Voozh

I recently built an all-new Proxmox-based machine to replace my primary home server, migrating TrueNAS to a VM running on it instead. My end goal is to eventually kill off the TrueNAS VM and move everything I need to LXCs and VMs, but for now, it works as a stop-gap so that my most essential home services can still keep running. One of the services I wanted to migrate as soon as possible, though, was Ollama, as the AMD Radeon RX 7900 XTX inside has 24GB of VRAM: perfect for larger self-hosted LLMs.

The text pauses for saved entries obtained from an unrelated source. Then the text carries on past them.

theorem State.postRecords_only (s : State) (w : Win) (retry : Bool) (v : W32) :
    State.onlyIn [.freeCtr, .regs, .fab, .hank, .tiles, .cleats, .sites, .lan, .cmds, .xlt, .pwr, .ports, .boot, .fid, .unread, .out] s (State.postRecords s w retry v) := by
  unfold State.postRecords
  repeat' (first
    | intro _
    | ((with_reducible apply Comp.sub_ok); exact rfl)
    | with_reducible apply State.onlyIn.refl
    | with_reducible assumption
    | (simp only [State.onlyIn.freeCtr (l := [.freeCtr, .regs, .fab, .hank, .tiles, .cleats, .sites, .lan, .cmds, .xlt, .pwr, .ports, .boot, .fid, .unread, .out]) rfl, State.onlyIn.regs (l := [.freeCtr, .regs, .fab, .hank, .tiles, .cleats, .sites, .lan, .cmds, .xlt, .pwr, .ports, .boot, .fid, .unread, .out]) rfl, State.onlyIn.fab (l := [.freeCtr, .regs, .fab, .hank, .tiles, .cleats, .sites, .lan, .cmds, .xlt, .pwr, .ports, .boot, .fid, .unread, .out]) rfl, State.onlyIn.tiles (l := [.freeCtr, .regs, .fab, .hank, .tiles, .cleats, .sites, .lan, .cmds, .xlt, .pwr, .ports, .boot, .fid, .unread, .out]) rfl, State.onlyIn.cleats (l := [.freeCtr, .regs, .fab, .hank, .tiles, .cleats, .sites, .lan, .cmds, .xlt, .pwr, .ports, .boot, .fid, .unread, .out]) rfl, State.onlyIn.sites (l := [.freeCtr, .regs, .fab, .hank, .tiles, .cleats, .sites, .lan, .cmds, .xlt, .pwr, .ports, .boot, .fid, .unread, .out]) rfl, State.onlyIn.lan (l := [.freeCtr, .regs, .fab, .hank, .tiles, .cleats, .sites, .lan, .cmds, .xlt, .pwr, .ports, .boot, .fid, .unread, .out]) rfl, State.onlyIn.cmds (l := [.freeCtr, .regs, .fab, .hank, .tiles, .cleats, .sites, .lan, .cmds, .xlt, .pwr, .ports, .boot, .fid, .unread, .out]) rfl, State.onlyIn.xlt (l := [.freeCtr, .regs, .fab, .hank, .tiles, .cleats, .sites, .lan, .cmds, .xlt, .pwr, .ports, .boot, .fid, .unread, .out]) rfl, State.onlyIn.pwr (l := [.freeCtr, .regs, .fab, .hank, .tiles, .cleats, .sites, .lan, .cmds, .xlt, .pwr, .ports, .boot, .fid, .unread, .out]) rfl, State.onlyIn.ports (l := [.freeCtr, .regs, .fab, .hank, .tiles, .cleats, .sites, .lan, .cmds, .xlt, .pwr, .ports, .boot, .fid, .unread, .out]) rfl, State.onlyIn.boot (l := [.freeCtr, .regs, .fab, .hank, .tiles, .cleats, .sites, .lan, .cmds, .xlt, .pwr, .ports, .boot, .fid, .unread, .out]) rfl, State.onlyIn.fid (l := [.freeCtr, .regs, .fab, .hank, .tiles, .cleats, .sites, .lan, .cmds, .xlt, .pwr, .ports, .boot, .fid, .unread, .out]) rfl, State.onlyIn.unread (l := [.freeCtr, .regs, .fab, .hank, .tiles, .cleats, .sites, .lan, .cmds, .xlt, .pwr, .ports, .boot, .fid, .unread, .out]) rfl, State.onlyIn.out (l := [.freeCtr, .regs, .fab, .hank, .tiles, .cleats, .sites, .lan, .cmds, .xlt, .pwr, .ports, .boot, .fid, .unread, .out]) rfl])
    | with_reducible apply State.onlyIn.foldl
    | dsimp only
    | split
    | with_reducible apply State.onlyIn.step (State.postGo_only _ _)
    | with_reducible refine .hankRest ?_ (by rfl) ?_
    | (refine ⟨fun c hc => ?_⟩; cases c <;> first | rfl | exact absurd (by decide) hc))

theorem State.apReads_only (s : State) (m : Agent) (ctx : BitVec 12) (svc : BitVec 3) (dva : Nat) (win : Nat) (len : Nat) (ds : List (Nat × Nat)) :
    State.onlyIn [.regs, .fab, .ports, .unread] s (State.apReads s m ctx svc dva win len ds) := by
  unfold State.apReads
  repeat' (first
    | intro _
    | ((with_reducible apply Comp.sub_ok); exact rfl)
    | with_reducible apply State.onlyIn.refl
    | with_reducible assumption
    | (simp only [State.onlyIn.regs (l := [.regs, .fab, .ports, .unread]) rfl, State.onlyIn.fab (l := [.regs, .fab, .ports, .unread]) rfl, State.onlyIn.ports (l := [.regs, .fab, .ports, .unread]) rfl, State.onlyIn.unread (l := [.regs, .fab, .ports, .unread]) rfl])
    | with_reducible apply State.onlyIn.foldl
    | dsimp only
    | split
    | with_reducible apply State.onlyIn.step (State.sendAcc_only _ _ _)
    | (refine ⟨fun c hc => ?_⟩; cases c <;> first | rfl | exact absurd (by decide) hc))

I had two options: one was to use a virtual machine and pass through the GPU to it, and the other was to try to get things working in an LXC. With the virtual machine route, I would have to give it full control over my GPU, meaning that I couldn't use it for any other tasks because the VM would have exclusive control over it. It's the "best" route for stability and a guarantee of it working, but it meant that any other applications that use a GPU, such as Jellyfin and Frigate, would need to run on that VM as well. As a result, I wanted to see if I could get the LXC working first. After all, if I could, then that frees up the GPU for use in other containers, too.

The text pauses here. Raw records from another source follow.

theorem State.fauIn_only (s : State) (u : Nat) :
    State.onlyIn [.freeCtr, .regs, .fab, .tiles, .cleats, .sites, .lan, .cmds, .xlt, .ports, .boot, .fid, .unread, .out] s (State.fauIn s u) := by
  unfold State.fauIn
  repeat' (first
    | intro _
    | ((with_reducible apply Comp.sub_ok); exact rfl)
    | with_reducible apply State.onlyIn.refl
    | with_reducible assumption
    | (simp only [State.onlyIn.freeCtr (l := [.freeCtr, .regs, .fab, .tiles, .cleats, .sites, .lan, .cmds, .xlt, .ports, .boot, .fid, .unread, .out]) rfl, State.onlyIn.regs (l := [.freeCtr, .regs, .fab, .tiles, .cleats, .sites, .lan, .cmds, .xlt, .ports, .boot, .fid, .unread, .out]) rfl, State.onlyIn.fab (l := [.freeCtr, .regs, .fab, .tiles, .cleats, .sites, .lan, .cmds, .xlt, .ports, .boot, .fid, .unread, .out]) rfl, State.onlyIn.tiles (l := [.freeCtr, .regs, .fab, .tiles, .cleats, .sites, .lan, .cmds, .xlt, .ports, .boot, .fid, .unread, .out]) rfl, State.onlyIn.cleats (l := [.freeCtr, .regs, .fab, .tiles, .cleats, .sites, .lan, .cmds, .xlt, .ports, .boot, .fid, .unread, .out]) rfl, State.onlyIn.sites (l := [.freeCtr, .regs, .fab, .tiles, .cleats, .sites, .lan, .cmds, .xlt, .ports, .boot, .fid, .unread, .out]) rfl, State.onlyIn.lan (l := [.freeCtr, .regs, .fab, .tiles, .cleats, .sites, .lan, .cmds, .xlt, .ports, .boot, .fid, .unread, .out]) rfl, State.onlyIn.cmds (l := [.freeCtr, .regs, .fab, .tiles, .cleats, .sites, .lan, .cmds, .xlt, .ports, .boot, .fid, .unread, .out]) rfl, State.onlyIn.xlt (l := [.freeCtr, .regs, .fab, .tiles, .cleats, .sites, .lan, .cmds, .xlt, .ports, .boot, .fid, .unread, .out]) rfl, State.onlyIn.ports (l := [.freeCtr, .regs, .fab, .tiles, .cleats, .sites, .lan, .cmds, .xlt, .ports, .boot, .fid, .unread, .out]) rfl, State.onlyIn.boot (l := [.freeCtr, .regs, .fab, .tiles, .cleats, .sites, .lan, .cmds, .xlt, .ports, .boot, .fid, .unread, .out]) rfl, State.onlyIn.fid (l := [.freeCtr, .regs, .fab, .tiles, .cleats, .sites, .lan, .cmds, .xlt, .ports, .boot, .fid, .unread, .out]) rfl, State.onlyIn.unread (l := [.freeCtr, .regs, .fab, .tiles, .cleats, .sites, .lan, .cmds, .xlt, .ports, .boot, .fid, .unread, .out]) rfl, State.onlyIn.out (l := [.freeCtr, .regs, .fab, .tiles, .cleats, .sites, .lan, .cmds, .xlt, .ports, .boot, .fid, .unread, .out]) rfl])
    | with_reducible apply State.onlyIn.foldl
    | dsimp only
    | split
    | with_reducible apply State.onlyIn.step (State.trainLink_only _ _)
    | with_reducible apply State.onlyIn.step (State.setLState_only _ _ _ _)
    | with_reducible apply State.onlyIn.step (State.fset_only _ _ _ _ _)
    | (refine ⟨fun c hc => ?_⟩; cases c <;> first | rfl | exact absurd (by decide) hc))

As it turns out, it's very possible, and the performance is impressive to say the least. I now have Ollama running in one container, Open Web UI (for interacting with it) in another, and my GPU working with near-native performance while being able to load 20GB+ models into VRAM without any problems. I'm in the process of moving my LLM-powered Home Assistant automations to it, and so far, everything works just as it should without any quirks.

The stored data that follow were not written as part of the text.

-- ==== Sys2Proof/Laws/OnlyComplete.lean ====
section
/-! SUPPORT. What each operation of Machine/Complete.lean can change: the parts of the state outside the list are as before. -/

set_option linter.all false

namespace Sys2Proof.Machine

theorem State.loadDone_only (s : State) (t : Nat) (idx : Nat) (seq : Nat) (dst : Nat) (off : Nat) (len : Nat) (dva : Nat) (p : Pkt) (d : BitVec 256) :
    State.onlyIn [.freeCtr, .regs, .fab, .tiles, .cleats, .sites, .lan, .cmds, .xlt, .ports, .boot, .fid, .unread, .out] s (State.loadDone s t idx seq dst off len dva p d) := by
  unfold State.loadDone
  repeat' (first
    | intro _
    | ((with_reducible apply Comp.sub_ok); exact rfl)
    | with_reducible apply State.onlyIn.refl
    | with_reducible assumption
    | with_reducible apply State.onlyIn.foldl
    | dsimp only
    | split
    | with_reducible apply State.onlyIn.step (State.tileGo_only _ _)
    | with_reducible apply State.onlyIn.step (State.tileFault_only _ _ _ _ _)
    | with_reducible apply State.onlyIn.step (State.setTile_only _ _ _))

theorem State.storeDone_only (s : State) (t : Nat) (idx : Nat) (dva : Nat) (p : Pkt) :
    State.onlyIn [.freeCtr, .regs, .fab, .tiles, .cleats, .sites, .lan, .cmds, .xlt, .ports, .boot, .fid, .unread, .out] s (State.storeDone s t idx dva p) := by
  unfold State.storeDone
  repeat' (first
    | intro _
    | ((with_reducible apply Comp.sub_ok); exact rfl)
    | with_reducible apply State.onlyIn.refl
    | with_reducible assumption
    | with_reducible apply State.onlyIn.foldl
    | dsimp only
    | split
    | with_reducible apply State.onlyIn.step (State.tileGo_only _ _)
    | with_reducible apply State.onlyIn.step (State.lateFault_only _ _ _ _ _)
    | with_reducible apply State.onlyIn.step (State.tileFault_only _ _ _ _ _))

theorem State.fetchDone_only (s : State) (t : Nat) (p : Pkt) :
    State.onlyIn [.freeCtr, .regs, .fab, .tiles, .cleats, .sites, .lan, .cmds, .xlt, .ports, .boot, .fid, .unread, .out] s (State.fetchDone s t p) := by
  unfold State.fetchDone
  repeat' (first
    | intro _
    | ((with_reducible apply Comp.sub_ok); exact rfl)
    | with_reducible apply State.onlyIn.refl
    | with_reducible assumption
    | with_reducible apply State.onlyIn.foldl
    | dsimp only
    | split
    | with_reducible apply State.onlyIn.step (State.tileGo_only _ _)
    | with_reducible apply State.onlyIn.step (State.tileFault_only _ _ _ _ _)
    | with_reducible apply State.onlyIn.step (State.setTile_only _ _ _))

theorem State.siteDone_only (s : State) (k : Nat) (tag : BitVec 12) (slot : Nat) (t : Tx) (p : Pkt) :
    State.onlyIn [.sites, .out] s (State.siteDone s k tag slot t p) := by
  unfold State.siteDone
  repeat' (first
    | intro _
    | ((with_reducible apply Comp.sub_ok); exact rfl)
    | with_reducible apply State.onlyIn.refl
    | with_reducible assumption
    | with_reducible apply State.onlyIn.foldl
    | dsimp only
    | split
    | with_reducible apply State.onlyIn.step (State.setSiteLine_only _ _ _ _)
    | with_reducible apply State.onlyIn.step (State.siteRspAt_only _ _ _ _ _ _ _ _ _))

theorem State.reportWritten_only (s : State) (id : Nat) (status : BitVec 3) :
    State.onlyIn [.cmds] s (State.reportWritten s id status) := by
  unfold State.reportWritten
  repeat' (first
    | intro _
    | ((with_reducible apply Comp.sub_ok); exact rfl)
    | with_reducible apply State.onlyIn.refl
    | with_reducible assumption
    | with_reducible apply State.onlyIn.foldl
    | dsimp only
    | split
    | with_reducible apply State.onlyIn.step (State.setRun_only _ _))

theorem State.respond_only (s : State) (t : Tx) (p : Pkt) :
    State.onlyIn [.freeCtr, .regs, .fab, .hank, .tiles, .cleats, .sites, .lan, .cmds, .xlt, .pwr, .ports, .boot, .fid, .unread, .out] s (State.respond s t p) := by
  unfold State.respond
  repeat' (first
    | intro _
    | ((with_reducible apply Comp.sub_ok); exact rfl)
    | with_reducible apply State.onlyIn.refl
    | with_reducible assumption
    | with_reducible apply State.onlyIn.foldl
    | dsimp only
    | split
    | with_reducible apply State.onlyIn.step (State.reportWritten_only _ _ _)
    | with_reducible apply State.onlyIn.step (State.siteDone_only _ _ _ _ _ _)
    | with_reducible apply State.onlyIn.step (State.fetchDone_only _ _ _)
    | with_reducible apply State.onlyIn.step (State.storeDone_only _ _ _ _ _)
    | with_reducible apply State.onlyIn.step (State.loadDone_only _ _ _ _ _ _ _ _ _ _)
    | with_reducible apply State.onlyIn.step (State.replyDone_only _ _ _)
    | with_reducible apply State.onlyIn.step (State.moveWritten_only _ _ _)
    | with_reducible apply State.onlyIn.step (State.moveRefused_only _ _ _)
    | with_reducible apply State.onlyIn.step (State.copyRead_only _ _ _ _ _ _)
    | with_reducible apply State.onlyIn.step (State.apSector_only _ _ _ _ _ _)
    | with_reducible apply State.onlyIn.step (State.readsGo_only _)
    | with_reducible apply State.onlyIn.step (State.postGo_only _ _)
    | with_reducible apply State.onlyIn.step (State.getRead_only _ _ _ _ _ _)
    | with_reducible apply State.onlyIn.step (State.fragWritten_only _ _ _ _)
    | with_reducible apply State.onlyIn.step (State.sourceRead_only _ _ _ _ _ _)
    | with_reducible apply State.onlyIn.step (State.sampleDrop_only _ _)
    | with_reducible apply State.onlyIn.step (State.traceDrop_only _ _)
    | with_reducible apply State.onlyIn.step (State.fset_only _ _ _ _ _))

theorem State.dropGrant_only (s : State) (n : Nat) (a : Agent) :
    State.onlyIn [.freeCtr, .regs, .fab, .ports, .unread, .out] s (State.dropGrant s n a) := by
  unfold State.dropGrant
  repeat' (first
    | intro _
    | ((with_reducible apply Comp.sub_ok); exact rfl)
    | with_reducible apply State.onlyIn.refl
    | with_reducible assumption
    | with_reducible apply State.onlyIn.foldl
    | dsimp only
    | split
    | with_reducible apply State.onlyIn.step (State.unbusy_only _ _)
    | with_reducible apply State.onlyIn.step (State.setLine_only _ _ _))

theorem State.ackGrant_only (s : State) (t : Tx) (p : Pkt) :
    State.onlyIn [.freeCtr, .regs, .fab, .ports, .unread, .out] s (State.ackGrant s t p) := by
  unfold State.ackGrant
  repeat' (first
    | intro _
    | ((with_reducible apply Comp.sub_ok); exact rfl)
    | with_reducible apply State.onlyIn.refl
    | with_reducible assumption
    | with_reducible apply State.onlyIn.foldl
    | dsimp only
    | split
    | with_reducible apply State.onlyIn.step (State.dropGrant_only _ _ _)
    | with_reducible apply State.onlyIn.step (State.proxyAck_only _ _)
    | with_reducible apply State.onlyIn.step (State.sendPkt_only _ _)
    | with_reducible apply State.onlyIn.step (State.setPline_only _ _ _))

theorem State.afterResponse_only (s : State) :
    State.onlyIn [.freeCtr, .regs, .fab, .tiles, .cleats, .sites, .lan, .cmds, .xlt, .ports, .boot, .fid, .unread, .out] s (State.afterResponse s) := by
  unfold State.afterResponse
  repeat' (first
    | intro _
    | ((with_reducible apply Comp.sub_ok); exact rfl)
    | with_reducible apply State.onlyIn.refl
    | with_reducible assumption
    | with_reducible apply State.onlyIn.foldl
    | dsimp only
    | split
    | with_reducible apply State.onlyIn.step (State.enginesGo_only _)
    | with_reducible apply State.onlyIn.step (State.sigsGo_only _)
    | with_reducible apply State.onlyIn.step (State.unbindAll_only _))

theorem State.complete_only (s : State) (t : Tx) (p : Pkt) :
    State.onlyIn [.freeCtr, .regs, .fab, .hank, .tiles, .cleats, .sites, .lan, .cmds, .xlt, .pwr, .ports, .boot, .fid, .unread, .out] s (State.complete s t p) := by
  unfold State.complete
  repeat' (first
    | intro _
    | ((with_reducible apply Comp.sub_ok); exact rfl)
    | with_reducible apply State.onlyIn.refl
    | with_reducible assumption
    | with_reducible apply State.onlyIn.foldl
    | dsimp only
    | split
    | with_reducible apply State.onlyIn.step (State.ackGrant_only _ _ _)
    | with_reducible apply State.onlyIn.step (State.respond_only _ _ _)
    | with_reducible apply State.onlyIn.step (State.tileGo_only _ _)
    | with_reducible apply State.onlyIn.step (State.releaseTag_only _ _)
    | with_reducible apply State.onlyIn.step (State.addBw_only _ _ _ _))

theorem State.nacked_only (s : State) (t : Tx) :
    State.onlyIn [.regs, .fab] s (State.nacked s t) := by
  unfold State.nacked
  repeat' (first
    | intro _
    | ((with_reducible apply Comp.sub_ok); exact rfl)
    | with_reducible apply State.onlyIn.refl
    | with_reducible assumption
    | (simp only [State.onlyIn.regs (l := [.regs, .fab]) rfl, State.onlyIn.fab (l := [.regs, .fab]) rfl])
    | with_reducible apply State.onlyIn.foldl
    | dsimp only
    | split
    | with_reducible apply State.onlyIn.step (State.releaseTag_only _ _)
    | (refine ⟨fun c hc => ?_⟩; cases c <;> first | rfl | exact absurd (by decide) hc))

theorem State.atMaster_only (s : State) (p : Pkt) :
    State.onlyIn [.freeCtr, .regs, .fab, .hank, .tiles, .cleats, .sites, .lan, .cmds, .xlt, .pwr, .ports, .boot, .fid, .unread, .out] s (State.atMaster s p) := by
  unfold State.atMaster
  repeat' (first
    | intro _
    | ((with_reducible apply Comp.sub_ok); exact rfl)
    | with_reducible apply State.onlyIn.refl
    | with_reducible assumption
    | with_reducible apply State.onlyIn.foldl
    | dsimp only
    | split
    | with_reducible apply State.onlyIn.step (State.nacked_only _ _)
    | with_reducible apply State.onlyIn.step (State.complete_only _ _ _)
    | with_reducible apply State.onlyIn.step (State.afterResponse_only _))

theorem State.atGroup_only (s : State) (p : Pkt) :
    State.onlyIn [.freeCtr, .regs, .fab, .hank, .tiles, .cleats, .sites, .lan, .cmds, .xlt, .pwr, .ports, .boot, .fid, .unread, .out] s (State.atGroup s p) := by
  unfold State.atGroup
  repeat' (first
    | intro _
    | ((with_reducible apply Comp.sub_ok); exact rfl)
    | with_reducible apply State.onlyIn.refl
    | with_reducible assumption
    | with_reducible apply State.onlyIn.foldl
    | dsimp only
    | split
    | with_reducible apply State.onlyIn.step (State.complete_only _ _ _)
    | with_reducible apply State.onlyIn.step (State.afterResponse_only _))

end Sys2Proof.Machine
end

The difference between a VM and an LXC

The differences are important

A virtual machine and a Linux Container may seem quite similar on the surface, but they yield very different results. We'll start with a virtual machine first, and then explain how an LXC differs.

Virtual machines (VMs) run a full guest OS, including its own kernel, on top of a hypervisor such as KVM in Proxmox. Thanks to hardware-assisted virtualization technologies like Intel's VT-x or AMD-V, alongside paravirtual drivers, the overhead is modest but still higher than a container. You allocate dedicated vCPUs/RAM and emulate most devices (or pass them through, as with a GPU). VMs let you run Windows 11, BSD, or even macOS. Because the guest kernel is isolated, a fault inside the VM is very unlikely to compromise the host. Even more impressive, it's not uncommon on Proxmox to use one of these VMs as a daily driver by passing through their GPU to the virtual machine, plugging a DisplayPort or HDMI cable into the GPU, and then using it as if it were a native system.

Linux containers (LXC/LXD) virtualize only the user space. All containers on the host share the same Linux kernel but can use different user-space distributions. Startup is nearly instant, memory overhead is minimal, and devices can be bind-mounted or passed through at the file-system level. Security relies on kernel namespaces, cgroups, and (preferably) unprivileged IDs; though one major downside is that a kernel-level exploit can impact the host. Containers are ideal when you need high density and fast scaling, but choose a VM when you need to run a non-Linux OS, experiment with kernels, or require complete separation between the host and the software running in a virtual environment.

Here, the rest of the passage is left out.